= Historicity of the Book of Mormon =

Overview of historical claims of the Book of Mormon

The historicity of the Book of Mormon, the claim that the book is ancient record of historic events, is an article of faith for most, but not all, members of the Latter Day Saint movement. Non-Mormon sources, in contrast, universally accept that the Book of Mormon is a 19th-century creation, and not an ancient record of pre-Columbian America. Its narrative conflicts with a broad spectrum of archaeological, historical, and scientific evidence regarding plants, animals, civilizations, and technology found in the New World before the Age of Discovery.

==Book of Mormon origin==
In the early 19th-century United States, settlers encountered the remnants of ancient mounds, or earthenworks. Locals speculated about who had constructed the mounds, how they arrived in the Americas, and their relationship to contemporary indigenous populations.

Joseph Smith, a young folk magic practitioner, reported a vision of treasures buried by ancient Mound Builders near his family home in New York. In subsequent years, Smith claimed he had obtained the treasure, including a set of golden plates containing historical records and artifacts allowing the plates to be miraculously translated. Smith published an English-language volume titled "The Book of Mormon" which purported to be a historic record of the ancient Americas.

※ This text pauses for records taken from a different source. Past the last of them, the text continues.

-- ==== Sys2Proof/Machine/Ops.lean ====
section
/-! DEFINITION. The named operations over the state: one block of one closure, seats and their notices, permits, the
slot queue, and what every event and every frame does besides its own effect. -/
namespace Sys2Proof.Machine

/-! One closure, one seat, one block. -/

def State.modClosure (s : State) (k : ClosureId) (f : ClosureState → ClosureState) : State :=
  { s with closures := s.closures.set k (f s.closures[k]) }

def State.modCounter (s : State) (k : ClosureId) (f : Counter → Counter) : State :=
  s.modClosure k fun c => { c with counter := f c.counter }

def State.modCtx (s : State) (k : ClosureId) (f : Context → Context) : State :=
  s.modClosure k fun c => { c with ctx := f c.ctx }

def State.modVerdict (s : State) (k : ClosureId) (f : Verdict → Verdict) : State :=
  s.modClosure k fun c => { c with verdict := f c.verdict }

def State.modProfile (s : State) (k : ClosureId) (f : Profile → Profile) : State :=
  s.modClosure k fun c => { c with profile := f c.profile }

def State.modSeat (s : State) (n : SeatId) (f : SeatState → SeatState) : State :=
  { s with seats := s.seats.set n (f s.seats[n]) }

def State.modArbiter (s : State) (f : Arbiter → Arbiter) : State := { s with arbiter := f s.arbiter }

def State.modLink (s : State) (f : Link → Link) : State := { s with link := f s.link }

/-- Every closure takes its own update. -/
def State.mapClosures (s : State) (f : ClosureId → ClosureState → ClosureState) : State :=
  { s with closures := Vector.ofFn fun k => f k s.closures[k] }

/-- The time of an event: the clock moves on (log entry 1). -/
def State.advance (s : State) (dt : Nat) : State := { s with now := s.now + dt }

/-- A timer is running and its expiry time has come (log entry 2). -/
def isDue (timer : Option Nat) (now : Nat) : Bool :=
  match timer with
  | some t => decide (t ≤ now)
  | none => false

/-! Notices (R130, R131) and the attention line (R134). -/

/-- The attention causes are tested and the line set from them (R134). -/
def SeatState.retest (now : Nat) (n : SeatState) : SeatState :=
  { n with cause := n.causeAt now, line := decide (n.causeAt now ≠ .none) }

/-- The queue without its oldest notice that is not urgent (R131). -/
def dropOldestCalm : List Notice → List Notice
  | [] => []
  | x :: rest => if x.body.urgent then x :: dropOldestCalm rest else rest

/-- A notice meets a seat's queue (R131): appended, displacing, or dropped; losses are counted, the stale deadline
follows the oldest notice (R135) and the causes are tested (R134). -/
def SeatState.post (now : Nat) (x : Notice) (n : SeatState) : SeatState :=
  let lost := { n with lossCount := satAdd 255 n.lossCount 1 }
  let placed :=
    if n.queue.length < Config.queueLength then
      let q := { n with queue := n.queue ++ [x] }
      if n.queue.isEmpty then { q with staleDeadline := q.deadline } else q
    else if x.body.urgent && n.queue.any (fun y => !y.body.urgent) then
      let q := { lost with queue := dropOldestCalm n.queue ++ [x] }
      match n.queue with
      | oldest :: _ => if oldest.body.urgent then q else { q with staleDeadline := q.deadline }
      | [] => q
    else lost
  placed.retest now

/-- A notice is posted to the seats that `chosen` names, one copy to each (R130). -/
def State.postTo (s : State) (chosen : SeatId → Bool) (body : NoticeBody) : State :=
  let x : Notice := { body := body, time := s.now }
  { s with seats := Vector.ofFn fun n => if chosen n then s.seats[n].post s.now x else s.seats[n] }

/-- The seats whose subscription mask holds a closure (R130). -/
def State.subscribes (s : State) (k : ClosureId) (n : SeatId) : Bool := hasMember s.seats[n].record.subscription k.val

/-- MOVE_ENDED and PINCH go to the owner seat and to every other seat that subscribes to the closure (R130). -/
def State.postOwner (s : State) (k : ClosureId) (owner : SeatId) (body : NoticeBody) : State :=
  s.postTo (fun n => decide (n = owner) || s.subscribes k n) body

/-- A notice to one seat. -/
def State.postSeat (s : State) (n : SeatId) (body : NoticeBody) : State := s.postTo (fun x => decide (x = n)) body

/-! Replies (R149). -/

/-- A reply is placed in a seat's pending reply slot; the overwritten mark is set when the slot held one (R149). -/
def State.placeReply (s : State) (n : SeatId) (code : Byte) (r : Result) (items : List Byte) : State :=
  s.modSeat n fun x =>
    { x with reply := some { result := r, command := code, overwritten := x.reply.isSome, items := items } }

/-- What a command that is taken at a seat comes to: the state after it, and its reply. -/
structure Answer where
  state : State
  result : Result
  items : List Byte

/-- A refused command: a code, no items, no change (00_scope.md, Outcomes of a request). -/
def State.refuse (s : State) (r : Result) : Answer := { state := s, result := r, items := [] }

/-- An accepted command with its reply's items. -/
def State.accept (s : State) (items : List Byte) : Answer := { state := s, result := .accepted, items := items }

/-! Permits (R85). -/

/-- A permit withdrawal: both lines inactive, the stall timer stopped, the direction-fault run and the confirm count 0
(R13, R14, R66, R85). -/
def ClosureState.withdraw (c : ClosureState) : ClosureState :=
  { c with
    ctx := { c.ctx with permit := .hold }
    counter := { c.counter with stallTimer := none, dirFaultRun := 0 }
    verdict := { c.verdict with confirm := 0 } }

/-- A permit activation: the line active, the step record and the accumulator emptied, the stall timer started, the
direction-fault run and the confirm count 0, blanking set and the raw list emptied (R11, R13, R14, R22, R29, R66). -/
def ClosureState.activate (now : Nat) (d : Direction) (c : ClosureState) : ClosureState :=
  { c with
    ctx := { c.ctx with permit := .drive d }
    counter := { c.counter with stepRecord := none, stallTimer := some (now + c.desc.stallTime), dirFaultRun := 0 }
    sense := c.sense.close
    est := { c.est with blankingCount := c.desc.blanking, rawList := [], listPath := none }
    verdict := { c.verdict with confirm := 0 } }

/-- The step record emptied, and with it the current accumulator (R11, R22). -/
def ClosureState.emptyStep (c : ClosureState) : ClosureState :=
  { c with counter := { c.counter with stepRecord := none }, sense := c.sense.close }

/-! The slot queue (R110). -/

/-- The class of grant of a queued closure (R84). -/
def State.classOf (s : State) (k : ClosureId) : Nat :=
  match s.closures[k].ctx.move with
  | some m => m.kind.grantClass
  | none => 0

/-- An entry takes its place in grant order: by class, then by arrival number (R110). -/
def State.insertEntry (s : State) (e : QueueEntry) : List QueueEntry → List QueueEntry
  | [] => [e]
  | x :: rest =>
    if s.classOf e.closure < s.classOf x.closure
        ∨ (s.classOf e.closure = s.classOf x.closure ∧ e.arrival < x.arrival) then e :: x :: rest
    else x :: s.insertEntry e rest

/-- A closure joins the slot queue as a new arrival (R110); the numbers restart from 1 when the queue is empty. -/
def State.arrive (s : State) (k : ClosureId) : State :=
  let number := if s.arbiter.queue.isEmpty then 1 else s.arbiter.lastArrival + 1
  s.modArbiter fun a =>
    { a with queue := s.insertEntry { closure := k, arrival := number } a.queue, lastArrival := number }

/-- A closure leaves the slot queue (R110). -/
def State.leaveQueue (s : State) (k : ClosureId) : State :=
  s.modArbiter fun a => { a with queue := a.queue.filter fun e => decide (e.closure ≠ k) }

/-- A queued closure takes the place that its class and its kept arrival number give (R110). -/
def State.replaceInQueue (s : State) (k : ClosureId) : State :=
  match s.arbiter.queue.find? fun e => decide (e.closure = k) with
  | some e =>
    let left := s.leaveQueue k
    left.modArbiter fun a => { a with queue := left.insertEntry e a.queue }
  | none => s

/-- How many slots are held (R106). -/
def Arbiter.heldCount (a : Arbiter) : Nat := (allClosures.filter fun k => a.held[k]).length

/-- A closure takes or releases a slot (R107). -/
def State.setSlot (s : State) (k : ClosureId) (b : Bool) : State := s.modArbiter fun a => { a with held := a.held.set k b }

/-! Sleep and wake (R159, R160). -/

/-- The conditions of sleep (R159). -/
def State.maySleep (s : State) : Bool :=
  decide (s.sleepPermit = 1) && decide (s.ignition = 0) && s.window.isNone
  && (allClosures.all fun k => decide (s.closures[k].ctx.state = .idle))
  && (allSeats.all fun n => s.seats[n].queue.isEmpty)
  && decide (s.store.job = .idle)
  && decide (s.link.receiver = .idle) && s.link.quietTimer.isNone

/-- The test for sleep entry made after every event (R159). -/
def State.sleepTest (s : State) : State :=
  if s.asleepSince.isNone && s.maySleep then { s with asleepSince := some s.now } else s

/-- A closure at a wake after `slept` µs: its step record and accumulator are emptied, its undriven quiet timer resumes
with its remaining time (R18, R21, R26). -/
def ClosureState.wake (slept : Nat) (c : ClosureState) : ClosureState :=
  let e := c.emptyStep
  { e with counter := { e.counter with undrivenTimer := e.counter.undrivenTimer.map (· + slept) } }

/-- A wake: the part takes up what it stopped, the link-quiet timer starts with 2 s (R160) and the 35 ms timer afresh
(log entry 25); no effect on a part that is awake. -/
def State.wake (s : State) : State :=
  match s.asleepSince with
  | none => s
  | some since =>
    let w := s.mapClosures fun _ c => c.wake (s.now - since)
    { w with
      asleepSince := none
      front := { w.front with window := [] }
      link :=
        { w.link with quietTimer := some (w.now + Config.linkQuiet), stuckTimer := w.now + Config.linkStuck } }

/-! What every event and every frame does. -/

/-- An event of the part's own, `dt` µs after the command before it: without power or in sleep nothing but time passes;
otherwise its effect, then the test for sleep entry (R159). -/
def State.onEvent (s : State) (dt : Nat) (act : State → State) : State :=
  let t := s.advance dt
  if t.powered && t.asleepSince.isNone then (act t).sleepTest else t

/-- The receiver after a frame's end (R146). -/
def receiverAfter : FrameEnd → Receiver
  | .stop => .idle
  | .repeatedStart => .address

/-- A frame has ended on the link: the receiver's state after it, the link-quiet timer (R159) and the 35 ms timer (R152)
restarted, and the acknowledge bits given. -/
def State.frameSeen (s : State) (receiver : Receiver) (acks : List Bool) : State :=
  s.modLink fun l =>
    { l with
      receiver := receiver
      sending := none
      quietTimer := some (s.now + Config.linkQuiet)
      stuckTimer := s.now + Config.linkStuck
      lastAcks := acks }

end Sys2Proof.Machine
end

The Book of Mormon proposed to answer the questions of the day, explaining the transit of peoples to the Americas as a miraculous ocean voyage and narrating the destruction of mound builders at the hands of dark-skinned Americans. The Book of Mormon claims that shortly after God's miraculous confusion of tongues as punishment for the Tower of Babel, a group called the Jaredites undertook a miraculous transoceanic voyage to the Americas. The book further claims to describe the events in America after the fall of Jerusalem around 600 BCE, describing the righteous light-skinned Nephites who ultimately die at the hand of the Lamanites, a people cursed with dark skin by God for their wickedness. Archaeology has since concluded the mounds were constructed by a diverse set of ancient Native Americans, not a distinct culture or people.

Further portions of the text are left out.